Activities of N-Mineralization Enzymes Associated With Soil Aggregate Size Fractions of Three Tillage Systems

Authors: MURUGANANDAM, SUBATHRA - NC STATE UNIV; Israel, Daniel; ROBARGE, WAYNE - NC STATE UNIV

Submitted to: Soil Science Society of America Journal
Publication Type: Peer Reviewed Journal
Publication Acceptance Date: 9/5/2008
Publication Date: N/A
Citation: N/A

Interpretive Summary: This research provides basic understanding of how nitrogen mineralization processes in soil are impacted by tillage methods. It provides some understanding of why no till soil management has beneficial effects on crop production. It has potential to improve efficiency of nitrogen use in soils subject to no till management.
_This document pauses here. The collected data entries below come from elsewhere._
/-- The transport carries SPDM now (R429, R448): the responder runs on the Caravaneer; a DOE mailbox needs its port. -/
def State.spdmUp (s : State) (t : SpdmT) : Bool :=
  s.pwrok && s.cfgActive && s.cvrUp && (match t with
    | .doe h => (s.host h).link && s.part.hasHost h
    | .attest h => (s.host h).link && s.part.hasHost h
    | .mctp => true)

/-- One measurement block: index, specification 1, value type (bit 7: raw) and value. -/
def measBlock (index ty : Nat) (raw : Bool) (v : List Byte) : List Byte :=
  toLE 1 index ++ [0x01#8] ++ toLE 2 (3 + v.length) ++ toLE 1 (ty + 128 * b2n raw) ++ toLE 2 v.length ++ v

/-- The twelve measurement blocks (R449). -/
def State.measurements (s : State) : List (List Byte) :=
  let m := s.runningManifest
  let comps := (m.map (fun (m : Manifest) => m.comps)).getD []
  let hash (ty : Nat) : List Byte := ((comps.find? (fun (c : Comp) => c.ty == ty)).map (fun (c : Comp) => c.hash)).getD (zeros 64)
  let svn := (m.map (fun (m : Manifest) => m.svn)).getD 0
  [measBlock 1 0x00 false s.fuses.romDigest]
    ++ (List.range 8).map (fun k => measBlock (k + 2) (if k = 7 then 0x03 else 0x01) false (hash (k + 1)))
    ++ [measBlock 10 0x04 false (sha512 (s.flash.bank s.upd.running).manifest),
        measBlock 11 0x07 true (toLE 1 svn ++ toLE 1 s.fuses.svn ++ zeros 6),
        measBlock 12 0x05 true (toLE 1 s.dbg.level ++ toLE 1 (b2n s.upd.trial) ++ toLE 1 (b2n s.upd.running) ++ zeros 5)]

/-- Measurement summary hash where one is asked for. -/
def State.measSummary (s : State) (ty : Nat) : List Byte := if ty = 0 then [] else sha512 s.measurements.flatten

/-- The ASCII codes of a signing context's text. -/
def ctxAuth : List Byte := "responder-challenge_auth signing".toList.map (fun c => Byte.of c.toNat)
def ctxMeas : List Byte := "responder-measurements signing".toList.map (fun c => Byte.of c.toNat)
def ctxKey : List Byte := "responder-key_exchange_rsp signing".toList.map (fun c => Byte.of c.toNat)
def ctxVersion : List Byte := "dmtf-spdm-v1.2.*".toList.map (fun c => Byte.of c.toNat)

/-- The 100-byte combined prefix of SPDM 1.2. -/
def spdmPrefix (ctx : List Byte) : List Byte :=
  ctxVersion ++ ctxVersion ++ ctxVersion ++ ctxVersion ++ zeros (36 - ctx.length) ++ ctx

/-- The signature of a transcript with the identity key (R445). -/
def State.spdmSign (s : State) (ctx transcript : List Byte) : List Byte :=
  rsaSign s.fuses.idModulus s.fuses.idPrivate (spdmPrefix ctx ++ sha512 transcript)

/-- Response to a request that has passed the common checks: the state and the response bytes. -/
abbrev SpdmRes := State × List Byte

/-- GET_VERSION: version 1.2; the connection starts over. -/
def spdmVersion (s : State) (t : SpdmT) (m : List Byte) : SpdmRes :=
  let r : List Byte := [0x10#8, 0x04#8, 0, 0, 0, 1, 0x00#8, 0x12#8]
  let c : SpdmConn := { SpdmConn.init with ver := true, vca := m.take 4 ++ r }
  (s.setConn t c, r)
Technical Abstract: Nitrogen mineralization occurring near the soil surface of agro-ecosystems determines the quantity of plant available N, and soil enzymes produced by microorganisms play significant roles in the N mineralization process. Tillage systems may influence soil microbial communities and N mineralization enzymes through alterations in total soil C and N. Soil aggregates of different sizes provide diverse microhabitats for microorganisms and therefore, influence soil enzyme activities. Our objective was to test the hypothesis that activities of N mineralization enzymes increase with aggregate size and in no-till compared to tilled systems. Potential activities of N-acetyl glucosaminidase (NAG), arylamidase, L-glutaminase, and L-asparaginase were measured in five aggregate size fractions (<0.25, 0.25-0.5, 0.5-1, 1-2, and 2-4 mm) obtained from soils of three long-term (22 yr) tillage systems (no-till, chisel, and moldboard). All enzyme activities were significantly (p<0.05) greater in no-till than in tilled systems and positively correlated (p<0.005) with potential N mineralization. Potential activities of NAG, L-glutaminase, and arylamidase were significantly greater (p <0.05) in the intermediate (0.5-1 mm) aggregate size than in other size fractions. All enzyme activities were positively correlated with total soil C (p<0.0001), N (p<0.05), and microbial biomass C (p<0.05). Although, aggregate size had significant effects on N-acetyl-glucosaminidase, arylamidase and L-glutaminase activities the magnitudes were small compared to the magnitudes of the tillage effects. Fungal biomarkers (18:2'6c and 16:1'5c) determined by PLFA method were significantly greater in the no-till than in tilled systems and positively correlated with all enzyme activities. This suggests that no-till management enhances activities of N mineralization enzymes by enhancing the proportion of fungal organisms in the soil microbial community.